In connection with most business acquisitions, the Company obtains
contractual indemnifications from the seller related to environmental matters.
These indemnifications generally provide for the reimbursement of environmental
clean-up costs incurred by the Company for events occurring or circumstances
existing prior to the purchase date, whether the event or circumstance was known
or unknown at that time. A substantial portion of the Company's total
environmental exposure is associated with its M-I operations, which are subject
to various indemnifications from former owners.
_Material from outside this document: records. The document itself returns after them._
-- ==== Sys2Proof/Machine/Mgmt.lean ====
section
/-! DEFINITION. Machine/Mgmt.lean: the fault manager's instructions over the management port (R320, R325 to R327, R333, R335, R340,
R342, R359, R366, R375, R386, R387). -/

namespace Sys2Proof.Machine

/-- Instruction codes (R387). -/
def mcSetEpoch : Nat := 0x01
def mcPeerSet : Nat := 0x02
def mcPart : Nat := 0x03
def mcMapNext : Nat := 0x04
def mcPair : Nat := 0x05
def mcAdmit : Nat := 0x06
def mcMclass : Nat := 0x07
def mcTaiLoad : Nat := 0x08
def mcPlace : Nat := 0x09
def mcSvnFuse : Nat := 0x0A
def mcNvmWrite : Nat := 0x0B
def mcReset : Nat := 0x0C
def mcHeartbeat : Nat := 0x0D

/-- Whether Cox accepts a message of this sender (R382, R386). -/
def Dev.accepts (d : Dev) (h : MgmtHdr) : Bool := d.cox.mgmtOk && d.cox.managers.contains h.from'

/-- The answer a sequence number already has. -/
def Dev.answeredAs (d : Dev) (h : MgmtHdr) : Option Nat := (d.cox.answered.find? (·.1 == h.seq.toNat)).map (·.2)

/-- An instruction executed with status `st`: remembered, answered, and logged when its preconditions failed (R387). -/
def Dev.mgmtDone (d : Dev) (h : MgmtHdr) (code st : Nat) : Dev :=
  let d := { d with cox := { d.cox with answered := d.cox.answered ++ [(h.seq.toNat, st)] }, pair := { d.pair with fmAt := d.ns } }
  let d := if st = stAborted then d.logEv evMgmtRefused mCox code else d
  d.emit (.mgmtAnswer h.seq.toNat st)

/-- An instruction taken in: dropped from a stranger, answered again as a duplicate, else executed and answered (R386, R387). -/
def State.mgmt (s : State) (h : MgmtHdr) (code : Nat) (f : State → State × Nat) : State :=
  if !(s.dev.accepts h) then s
  else match s.dev.answeredAs h with
    | some st => { s with dev := s.dev.emit (.mgmtAnswer h.seq.toNat st) }
    | none =>
      let (s, st) := f s
      { s with dev := (s.dev.mgmtDone h code st).settle }

/-- An instruction that acts on the device alone. -/
def mgmtDev (h : MgmtHdr) (code : Nat) (f : Dev → Dev × Nat) (s : State) : Host.Outcome State Fault Refusal :=
  onState (fun s => s.mgmt h code fun s =>
    let (d, st) := f s.dev
    ({ s with dev := d }, st)) s

/-- An instruction with a precondition, refused with ABORTED where that fails. -/
def provided (ok : Bool) (d : Dev) (f : Dev → Dev) : Dev × Nat := if ok then (f d, stOK) else (d, stAborted)

/-- SET_EPOCH (R340): the epoch is never 0; messages that waited for an epoch go out. -/
def execSetEpoch (h : MgmtHdr) (epoch : BitVec 32) (s : State) : Host.Outcome State Fault Refusal :=
  mgmtDev h mcSetEpoch (fun d => provided (epoch != 0) d fun d =>
    let d := d.takeEpoch epoch.toNat
    d.sendWaiting d.pair.unsent) s

/-- PEER_SET (R271, R260, R434). -/
def execPeerSet (h : MgmtHdr) (node : BitVec 16) (epoch : BitVec 32) (valid : Bool) (s : State) : Host.Outcome State Fault Refusal :=
  mgmtDev h mcPeerSet (fun d => (d.peerPut node.toNat epoch.toNat valid, stOK)) s

/-- PART (R359 to R361). -/
def execPart (h : MgmtHdr) (p : PartInstr) (s : State) : Host.Outcome State Fault Refusal :=
  mgmtDev h mcPart (fun d =>
    let (d, ok) := d.part p
    (d, if ok then stOK else stAborted)) s

/-- The next bank filled: the entries of the current one, with those that the fault manager gives laid over them (R289). -/
def Dev.fillBank (d : Dev) (es : List MapEntry) : Dev :=
  let b := d.nextBank
  let d := { d with dram := d.dram.zero (d.mapAddr b 0) 524288 }
  let d := (d.dram.blocksOf (d.mapAddr d.mapBank 0) 8 65536).foldl (fun (d : Dev) q => d.dramPutN 8 (d.mapAddr b q) (d.mapWord d.mapBank q)) d
  (es.filter fun e => !(qReserved e.qp.toNat)).foldl (fun (d : Dev) e => d.dramPutN 8 (d.mapAddr b e.qp.toNat) e.entry.toNat) d

/-- MAP_NEXT (R289): refused, and logged, unless `ver` is the current version plus 1. -/
def execMapNext (h : MgmtHdr) (ver : BitVec 16) (stroke : BitVec 32) (drain : BitVec 8) (entries : List MapEntry) (s : State)
    : Host.Outcome State Fault Refusal :=
  mgmtDev h mcMapNext (fun d =>
    if ver.toNat ≠ (d.get Fld.RMA_MAP_CUR_VER + 1) % 65536 then (d.logEv evMapRefused mCox ver.toNat, stAborted)
    else
      let d := (((d.fillBank entries).put Fld.RMA_MAP_NEXT_VER ver.toNat).put Fld.RMA_MAP_NEXT_STROKE stroke.toNat).put Fld.RMA_MAP_NEXT_DRAIN drain.toNat
      (d.put Fld.RMA_MAP_NEXT_PEND 1, stOK)) s

/-- PAIR_TWIN (R325, R327): `TWIN` written, the initial copy begun. -/
def execPairTwin (h : MgmtHdr) (node : BitVec 16) (s : State) : Host.Outcome State Fault Refusal :=
  mgmtDev h mcPair (fun d => provided (d.pairState == psSolo && !d.spare) d fun d => (d.put Fld.PAIR_CFG_TWIN node.toNat).startSync) s

/-- DETACH (R327, R331). -/
def execDetach (h : MgmtHdr) (s : State) : Host.Outcome State Fault Refusal :=
  mgmtDev h mcPair (fun d => provided (d.pairState == psPaired) d Dev.detach) s

/-- REPAIR (R327): a new initial copy. -/
def execRepair (h : MgmtHdr) (s : State) : Host.Outcome State Fault Refusal :=
  mgmtDev h mcPair (fun d => provided (d.pairState == psDetached) d Dev.startSync) s

/-- TAKEOVER (R335, R336), with the epoch for the twin's node ID. -/
def execTakeover (h : MgmtHdr) (epoch : BitVec 32) (s : State) : Host.Outcome State Fault Refusal :=
  mgmtDev h mcPair (fun d => provided d.mayTake d fun d => d.takeover epoch.toNat) s

/-- ADMIT on the loader (R342, R343): the spare's epoch in its peer table, the test step begun; while an admission already runs, a
new stroke (R345). -/
def Dev.admitLoader (d : Dev) (epoch stroke spareNode spareEpoch : Nat) : Dev :=
  let d := d.put Fld.PAIR_ADMIT_STROKE stroke
  if (d.adm = admTesting ∨ d.adm = admLoading ∨ d.adm = admReady) ∧ d.pair.loadNode = spareNode then
    { d with pair := { d.pair with missed := false } }
  else
    let p := { d.pair with loadNode := spareNode, newNode := d.get Fld.PAIR_STAT_SERVED, newEpoch := epoch, missed := false }
    ((({ d with pair := p } : Dev).peerPut spareNode spareEpoch true).put Fld.PAIR_ADMIT_LOADER 1).setAdm admTesting

/-- ADMIT on the spare (R342, R343): its own identity, the node and epoch it will take, its loader; its test begins. -/
def Dev.admitSpare (d : Dev) (node epoch stroke spareNode spareEpoch loader : Nat) : Dev :=
  let d := d.put Fld.PAIR_ADMIT_STROKE stroke
  if (d.adm = admTesting ∨ d.adm = admLoading ∨ d.adm = admReady) ∧ d.pair.loadNode = loader then
    { d with pair := { d.pair with missed := false } }
  else
    let d := (d.put Fld.FAB_CFG_NODE_ID spareNode).takeEpoch spareEpoch
    let p := { d.pair with loadNode := loader, newNode := node, newEpoch := epoch, missed := false }
    (({ d with pair := p } : Dev).put Fld.PAIR_ADMIT_LOADER 0).setAdm admTesting

/-- ADMIT (R342 to R345). -/
def execAdmitSpare (h : MgmtHdr) (asLoader : Bool) (node : BitVec 16) (epoch stroke : BitVec 32) (spareNode : BitVec 16)
    (spareEpoch : BitVec 32) (loader : BitVec 16) (s : State) : Host.Outcome State Fault Refusal :=
  mgmtDev h mcAdmit (fun d =>
    if asLoader then provided (d.pairState == psServing && spareEpoch != 0) d fun d => d.admitLoader epoch.toNat stroke.toNat spareNode.toNat spareEpoch.toNat
    else provided (d.pairState == psSolo && spareEpoch != 0) d fun d =>
      d.admitSpare node.toNat epoch.toNat stroke.toNat spareNode.toNat spareEpoch.toNat loader.toNat) s

/-- MCLASS (R333): class 3 is reserved. -/
def execMclass (h : MgmtHdr) (tenant : BitVec 8) (cls : BitVec 2) (s : State) : Host.Outcome State Fault Refusal :=
  mgmtDev h mcMclass (fun d => provided (cls != 3) d fun d => d.setClass tenant.toNat cls.toNat) s

/-- TAI seconds loaded (R320): pending until the next accepted edge, or taken at once in holdover. -/
def Dev.taiLoad (d : Dev) (sec : Nat) : Dev :=
  let d := (d.put Fld.TIM_TAI_SEC sec).put Fld.TIM_TAI_PEND 1
  if !d.clk.ppsHold then d
  else
    let before := d.clk.cnt
    let d := d.taiTake
    d.logEv evTimeStep mTiming (toField 64 ((before : Int) - (d.clk.cnt : Int)))

/-- TAI_LOAD (R320). -/
def execTaiLoad (h : MgmtHdr) (sec : BitVec 40) (s : State) : Host.Outcome State Fault Refusal :=
  mgmtDev h mcTaiLoad (fun d => (d.taiLoad sec.toNat, stOK)) s

/-- PLACE (R201, R202): the mappings of a placement image, and a prefetch schedule. -/
def execPlace (h : MgmtHdr) (maps : List PlaceMap) (table : List (List Byte)) (s : State) : Host.Outcome State Fault Refusal :=
  mgmtDev h mcPlace (fun d =>
    let (d, st) := d.placeAll maps
    (d.loadTable table, st)) s

/-- SVN_FUSE (R366): fuses blown up to the SVN of the running image, of the 64 there are. -/
def execSvnFuse (h : MgmtHdr) (s : State) : Host.Outcome State Fault Refusal :=
  onState (fun s => s.mgmt h mcSvnFuse fun s =>
    let n := max s.fuse.svn (min 64 (s.dev.get Fld.SEC_BOOT_SVN_IMG))
    ({ s with fuse := { s.fuse with svn := n }, dev := s.dev.put Fld.SEC_BOOT_SVN_FUSE n }, stOK)) s

/-- NVM_WRITE (R387): a region of the boot memory written; the device reads it at its next full reset. -/
def execNvmWrite (h : MgmtHdr) (addr : BitVec 32) (data : List Byte) (s : State) : Host.Outcome State Fault Refusal :=
  onState (fun s => s.mgmt h mcNvmWrite fun s =>
    if nvmSize < addr.toNat + data.length then (s, stAborted) else ({ s with nvm := nvmPut s.nvm addr.toNat data }, stOK)) s

/-- RESET (R375, R387): a full reset once the answer is given. -/
def execMgmtReset (h : MgmtHdr) (s : State) : Host.Outcome State Fault Refusal :=
  onState (fun s =>
    let fresh := s.dev.accepts h && (s.dev.answeredAs h).isNone
    let s := s.mgmt h mcReset fun s => (s, stOK)
    if fresh then s.fullReset else s) s

/-- MGMT_HEARTBEAT (R326, R386): a heartbeat of the Cox of `node`; from a fault manager it is an instruction too, and is answered. -/
def execMgmtHeartbeat (h : MgmtHdr) (node : BitVec 16) (t : BitVec 64) (s : State) : Host.Outcome State Fault Refusal :=
  onState (fun s =>
    let s := { s with dev := s.dev.advanceTo t.toNat }
    if s.dev.accepts h then s.mgmt h mcHeartbeat fun s => ({ s with dev := s.dev.mgmtHeard node.toNat }, stOK)
    else if s.dev.cox.mgmtOk then { s with dev := (s.dev.mgmtHeard node.toNat).settle } else s) s

end Sys2Proof.Machine
end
As of December 31, 2002, the Company has established an environmental
reserve of $12.1 million. This amount reflects the future undiscounted estimated
exposure related to identified properties, without regard to indemnifications
from former owners. While actual future environmental costs may differ from
estimated liabilities recorded at December 31, 2002, the Company does not
believe that these differences will have a material impact on the Company's
financial position or results of operations, subject to the indemnifications in
place. In the event that i) the parties providing the environmental
indemnifications do not fulfill their obligations, and ii) costs incurred to
remediate the identified properties reach estimated maximum exposure limits, the
Company would be required to establish additional environmental reserves of up
to $25.0 million, impacting earnings and cash flows in future periods.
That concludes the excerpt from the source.